Articles repérés par Hervé Le Crosnier

Je prend ici des notes sur mes lectures. Les citations proviennent des articles cités.

  • The Faces of a New Union Movement | The New Yorker
    https://www.newyorker.com/culture/photo-booth/the-faces-of-a-new-union-movement

    Haag is part of a wave of young workers who have been unionizing in sectors with little or no tradition of unions: art museums, including the Guggenheim and the New Museum, but also tech companies, digital-media brands, political campaigns, even cannabis shops. At Google, around ninety contract workers in Pittsburgh recently formed a union—a significant breakthrough, even if they represent just a tiny fraction of the company’s workforce. More than thirty digital publications, including Vox, Vice, Salon, Slate, and HuffPost, have unionized. (The editorial staff of The New Yorker unionized in 2018.) Last March, Bernie Sanders’s campaign became the first major-party Presidential campaign in history with a unionized workforce; the campaigns of Eric Swalwell, Julián Castro, and Elizabeth Warren unionized soon after. At Grinnell College, in Iowa, students working in the school’s dining hall unionized in 2016, becoming one of the nation’s only undergraduate-student labor unions. Sam Xu, the union’s twenty-one-year-old former president, said, “Mark Zuckerberg was running Facebook out of his dorm room. I’m running a union out of my dorm room.”

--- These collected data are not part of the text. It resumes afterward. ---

-- ==== Sys2Proof/Machine/Rom.lean ====
section
/-! DEFINITION. The engine's read-only constant tables (10_state.md R47): AES S-box, inverse S-box and round
constants, MD5 constants and initial words, SHA-256 constants and initial words. No command and no reset
changes them. -/

namespace Sys2Proof.Machine

/-- SBOX, row hi, column lo, of the byte x = 16·hi + lo (42_aes.md R155). -/
def sboxTable : List (List Byte) :=
  [[0x63, 0x7c, 0x77, 0x7b, 0xf2, 0x6b, 0x6f, 0xc5, 0x30, 0x01, 0x67, 0x2b, 0xfe, 0xd7, 0xab, 0x76],
   [0xca, 0x82, 0xc9, 0x7d, 0xfa, 0x59, 0x47, 0xf0, 0xad, 0xd4, 0xa2, 0xaf, 0x9c, 0xa4, 0x72, 0xc0],
   [0xb7, 0xfd, 0x93, 0x26, 0x36, 0x3f, 0xf7, 0xcc, 0x34, 0xa5, 0xe5, 0xf1, 0x71, 0xd8, 0x31, 0x15],
   [0x04, 0xc7, 0x23, 0xc3, 0x18, 0x96, 0x05, 0x9a, 0x07, 0x12, 0x80, 0xe2, 0xeb, 0x27, 0xb2, 0x75],
   [0x09, 0x83, 0x2c, 0x1a, 0x1b, 0x6e, 0x5a, 0xa0, 0x52, 0x3b, 0xd6, 0xb3, 0x29, 0xe3, 0x2f, 0x84],
   [0x53, 0xd1, 0x00, 0xed, 0x20, 0xfc, 0xb1, 0x5b, 0x6a, 0xcb, 0xbe, 0x39, 0x4a, 0x4c, 0x58, 0xcf],
   [0xd0, 0xef, 0xaa, 0xfb, 0x43, 0x4d, 0x33, 0x85, 0x45, 0xf9, 0x02, 0x7f, 0x50, 0x3c, 0x9f, 0xa8],
   [0x51, 0xa3, 0x40, 0x8f, 0x92, 0x9d, 0x38, 0xf5, 0xbc, 0xb6, 0xda, 0x21, 0x10, 0xff, 0xf3, 0xd2],
   [0xcd, 0x0c, 0x13, 0xec, 0x5f, 0x97, 0x44, 0x17, 0xc4, 0xa7, 0x7e, 0x3d, 0x64, 0x5d, 0x19, 0x73],
   [0x60, 0x81, 0x4f, 0xdc, 0x22, 0x2a, 0x90, 0x88, 0x46, 0xee, 0xb8, 0x14, 0xde, 0x5e, 0x0b, 0xdb],
   [0xe0, 0x32, 0x3a, 0x0a, 0x49, 0x06, 0x24, 0x5c, 0xc2, 0xd3, 0xac, 0x62, 0x91, 0x95, 0xe4, 0x79],
   [0xe7, 0xc8, 0x37, 0x6d, 0x8d, 0xd5, 0x4e, 0xa9, 0x6c, 0x56, 0xf4, 0xea, 0x65, 0x7a, 0xae, 0x08],
   [0xba, 0x78, 0x25, 0x2e, 0x1c, 0xa6, 0xb4, 0xc6, 0xe8, 0xdd, 0x74, 0x1f, 0x4b, 0xbd, 0x8b, 0x8a],
   [0x70, 0x3e, 0xb5, 0x66, 0x48, 0x03, 0xf6, 0x0e, 0x61, 0x35, 0x57, 0xb9, 0x86, 0xc1, 0x1d, 0x9e],
   [0xe1, 0xf8, 0x98, 0x11, 0x69, 0xd9, 0x8e, 0x94, 0x9b, 0x1e, 0x87, 0xe9, 0xce, 0x55, 0x28, 0xdf],
   [0x8c, 0xa1, 0x89, 0x0d, 0xbf, 0xe6, 0x42, 0x68, 0x41, 0x99, 0x2d, 0x0f, 0xb0, 0x54, 0xbb, 0x16]]

/-- ISBOX, row hi, column lo, of the byte x = 16·hi + lo (42_aes.md R156). -/
def isboxTable : List (List Byte) :=
  [[0x52, 0x09, 0x6a, 0xd5, 0x30, 0x36, 0xa5, 0x38, 0xbf, 0x40, 0xa3, 0x9e, 0x81, 0xf3, 0xd7, 0xfb],
   [0x7c, 0xe3, 0x39, 0x82, 0x9b, 0x2f, 0xff, 0x87, 0x34, 0x8e, 0x43, 0x44, 0xc4, 0xde, 0xe9, 0xcb],
   [0x54, 0x7b, 0x94, 0x32, 0xa6, 0xc2, 0x23, 0x3d, 0xee, 0x4c, 0x95, 0x0b, 0x42, 0xfa, 0xc3, 0x4e],
   [0x08, 0x2e, 0xa1, 0x66, 0x28, 0xd9, 0x24, 0xb2, 0x76, 0x5b, 0xa2, 0x49, 0x6d, 0x8b, 0xd1, 0x25],
   [0x72, 0xf8, 0xf6, 0x64, 0x86, 0x68, 0x98, 0x16, 0xd4, 0xa4, 0x5c, 0xcc, 0x5d, 0x65, 0xb6, 0x92],
   [0x6c, 0x70, 0x48, 0x50, 0xfd, 0xed, 0xb9, 0xda, 0x5e, 0x15, 0x46, 0x57, 0xa7, 0x8d, 0x9d, 0x84],
   [0x90, 0xd8, 0xab, 0x00, 0x8c, 0xbc, 0xd3, 0x0a, 0xf7, 0xe4, 0x58, 0x05, 0xb8, 0xb3, 0x45, 0x06],
   [0xd0, 0x2c, 0x1e, 0x8f, 0xca, 0x3f, 0x0f, 0x02, 0xc1, 0xaf, 0xbd, 0x03, 0x01, 0x13, 0x8a, 0x6b],
   [0x3a, 0x91, 0x11, 0x41, 0x4f, 0x67, 0xdc, 0xea, 0x97, 0xf2, 0xcf, 0xce, 0xf0, 0xb4, 0xe6, 0x73],
   [0x96, 0xac, 0x74, 0x22, 0xe7, 0xad, 0x35, 0x85, 0xe2, 0xf9, 0x37, 0xe8, 0x1c, 0x75, 0xdf, 0x6e],
   [0x47, 0xf1, 0x1a, 0x71, 0x1d, 0x29, 0xc5, 0x89, 0x6f, 0xb7, 0x62, 0x0e, 0xaa, 0x18, 0xbe, 0x1b],
   [0xfc, 0x56, 0x3e, 0x4b, 0xc6, 0xd2, 0x79, 0x20, 0x9a, 0xdb, 0xc0, 0xfe, 0x78, 0xcd, 0x5a, 0xf4],
   [0x1f, 0xdd, 0xa8, 0x33, 0x88, 0x07, 0xc7, 0x31, 0xb1, 0x12, 0x10, 0x59, 0x27, 0x80, 0xec, 0x5f],
   [0x60, 0x51, 0x7f, 0xa9, 0x19, 0xb5, 0x4a, 0x0d, 0x2d, 0xe5, 0x7a, 0x9f, 0x93, 0xc9, 0x9c, 0xef],
   [0xa0, 0xe0, 0x3b, 0x4d, 0xae, 0x2a, 0xf5, 0xb0, 0xc8, 0xeb, 0xbb, 0x3c, 0x83, 0x53, 0x99, 0x61],
   [0x17, 0x2b, 0x04, 0x7e, 0xba, 0x77, 0xd6, 0x26, 0xe1, 0x69, 0x14, 0x63, 0x55, 0x21, 0x0c, 0x7d]]

/-- The entry of a 16 by 16 byte table for the byte `x` (42_aes.md R155: x = 16·hi + lo). -/
def tableEntry (t : List (List Byte)) (x : Byte) : Byte :=
  (t.getD (x.toNat / 16) []).getD (x.toNat % 16) 0

/-- SBOX[x] (42_aes.md R155). -/
def sbox (x : Byte) : Byte := tableEntry sboxTable x

/-- ISBOX[x] (42_aes.md R156). -/
def isbox (x : Byte) : Byte := tableEntry isboxTable x

/-- RC[1] … RC[10] (42_aes.md R157). -/
def rconTable : List Byte := [0x01, 0x02, 0x04, 0x08, 0x10, 0x20, 0x40, 0x80, 0x1b, 0x36]

/-- Rcon[j] = RC[j]·2^24 for 1 ≤ j ≤ 10 (42_aes.md R157). -/
def rcon (j : Nat) : Word := (rconTable.getD (j - 1) 0 ++ 0#24 : BitVec (8 + 24))

/-- The MD5 constants T[0..63] (43_md5.md R184). -/
def md5T : List Word :=
  [0xd76aa478, 0xe8c7b756, 0x242070db, 0xc1bdceee] ++
  [0xf57c0faf, 0x4787c62a, 0xa8304613, 0xfd469501] ++
  [0x698098d8, 0x8b44f7af, 0xffff5bb1, 0x895cd7be] ++
  [0x6b901122, 0xfd987193, 0xa679438e, 0x49b40821] ++
  [0xf61e2562, 0xc040b340, 0x265e5a51, 0xe9b6c7aa] ++
  [0xd62f105d, 0x02441453, 0xd8a1e681, 0xe7d3fbc8] ++
  [0x21e1cde6, 0xc33707d6, 0xf4d50d87, 0x455a14ed] ++
  [0xa9e3e905, 0xfcefa3f8, 0x676f02d9, 0x8d2a4c8a] ++
  [0xfffa3942, 0x8771f681, 0x6d9d6122, 0xfde5380c] ++
  [0xa4beea44, 0x4bdecfa9, 0xf6bb4b60, 0xbebfbc70] ++
  [0x289b7ec6, 0xeaa127fa, 0xd4ef3085, 0x04881d05] ++
  [0xd9d4d039, 0xe6db99e5, 0x1fa27cf8, 0xc4ac5665] ++
  [0xf4292244, 0x432aff97, 0xab9423a7, 0xfc93a039] ++
  [0x655b59c3, 0x8f0ccc92, 0xffeff47d, 0x85845dd1] ++
  [0x6fa87e4f, 0xfe2ce6e0, 0xa3014314, 0x4e0811a1] ++
  [0xf7537e82, 0xbd3af235, 0x2ad7d2bb, 0xeb86d391]

/-- The MD5 rotation amounts S[i] for i mod 4, one row for each group of 16 steps (43_md5.md R183). -/
def md5ShiftTable : List (List Nat) :=
  [[7, 12, 17, 22], [5, 9, 14, 20], [4, 11, 16, 23], [6, 10, 15, 21]]

/-- S[i] for 0 ≤ i < 64 (43_md5.md R183). -/
def md5Shift (i : Nat) : Nat := (md5ShiftTable.getD (i / 16) []).getD (i % 4) 0

/-- The initial MD5 words A, B, C, D (43_md5.md R187). -/
def md5Init : Vector Word 4 := #v[0x67452301, 0xefcdab89, 0x98badcfe, 0x10325476]

/-- The SHA-256 round constants K[0..63] (44_sha256.md R194). -/
def sha256K : List Word :=
  [0x428a2f98, 0x71374491, 0xb5c0fbcf, 0xe9b5dba5] ++
  [0x3956c25b, 0x59f111f1, 0x923f82a4, 0xab1c5ed5] ++
  [0xd807aa98, 0x12835b01, 0x243185be, 0x550c7dc3] ++
  [0x72be5d74, 0x80deb1fe, 0x9bdc06a7, 0xc19bf174] ++
  [0xe49b69c1, 0xefbe4786, 0x0fc19dc6, 0x240ca1cc] ++
  [0x2de92c6f, 0x4a7484aa, 0x5cb0a9dc, 0x76f988da] ++
  [0x983e5152, 0xa831c66d, 0xb00327c8, 0xbf597fc7] ++
  [0xc6e00bf3, 0xd5a79147, 0x06ca6351, 0x14292967] ++
  [0x27b70a85, 0x2e1b2138, 0x4d2c6dfc, 0x53380d13] ++
  [0x650a7354, 0x766a0abb, 0x81c2c92e, 0x92722c85] ++
  [0xa2bfe8a1, 0xa81a664b, 0xc24b8b70, 0xc76c51a3] ++
  [0xd192e819, 0xd6990624, 0xf40e3585, 0x106aa070] ++
  [0x19a4c116, 0x1e376c08, 0x2748774c, 0x34b0bcb5] ++
  [0x391c0cb3, 0x4ed8aa4a, 0x5b9cca4f, 0x682e6ff3] ++
  [0x748f82ee, 0x78a5636f, 0x84c87814, 0x8cc70208] ++
  [0x90befffa, 0xa4506ceb, 0xbef9a3f7, 0xc67178f2]

/-- The initial SHA-256 words H0 … H7 (44_sha256.md R198). -/
def sha256Init : Vector Word 8 :=
  #v[0x6a09e667, 0xbb67ae85, 0x3c6ef372, 0xa54ff53a, 0x510e527f, 0x9b05688c, 0x1f83d9ab, 0x5be0cd19]

end Sys2Proof.Machine
end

    The American labor movement has been reinvigorated in recent years, with the teacher-led Red for Ed strikes, the General Motors walkout, and the Fight for $15’s push to raise the minimum wage. A Gallup poll last summer found that sixty-four per cent of Americans approve of unions—one of the highest ratings recorded in the past fifty years. The highest rate of approval came from young people: sixty-seven per cent among eighteen-to-thirty-four-year-olds. Rebecca Givan, an associate professor of labor studies at Rutgers University, said that many young people are interested in joining unions because they’re “feeling the pinch”—many “have a tremendous amount of student debt, and, if they’re living in cities, they’re struggling to afford housing.” Givan added that many feel considerable insecurity about their jobs. “The industries that they’re organizing in are volatile,” she said. Jake Rosenfeld, an associate professor of sociology at Washington University, said, “Underemployed college-educated workers aren’t buying what was until recently the prevailing understanding of our economy: that hard work and a college degree was a ticket to a stable, well-paying job.”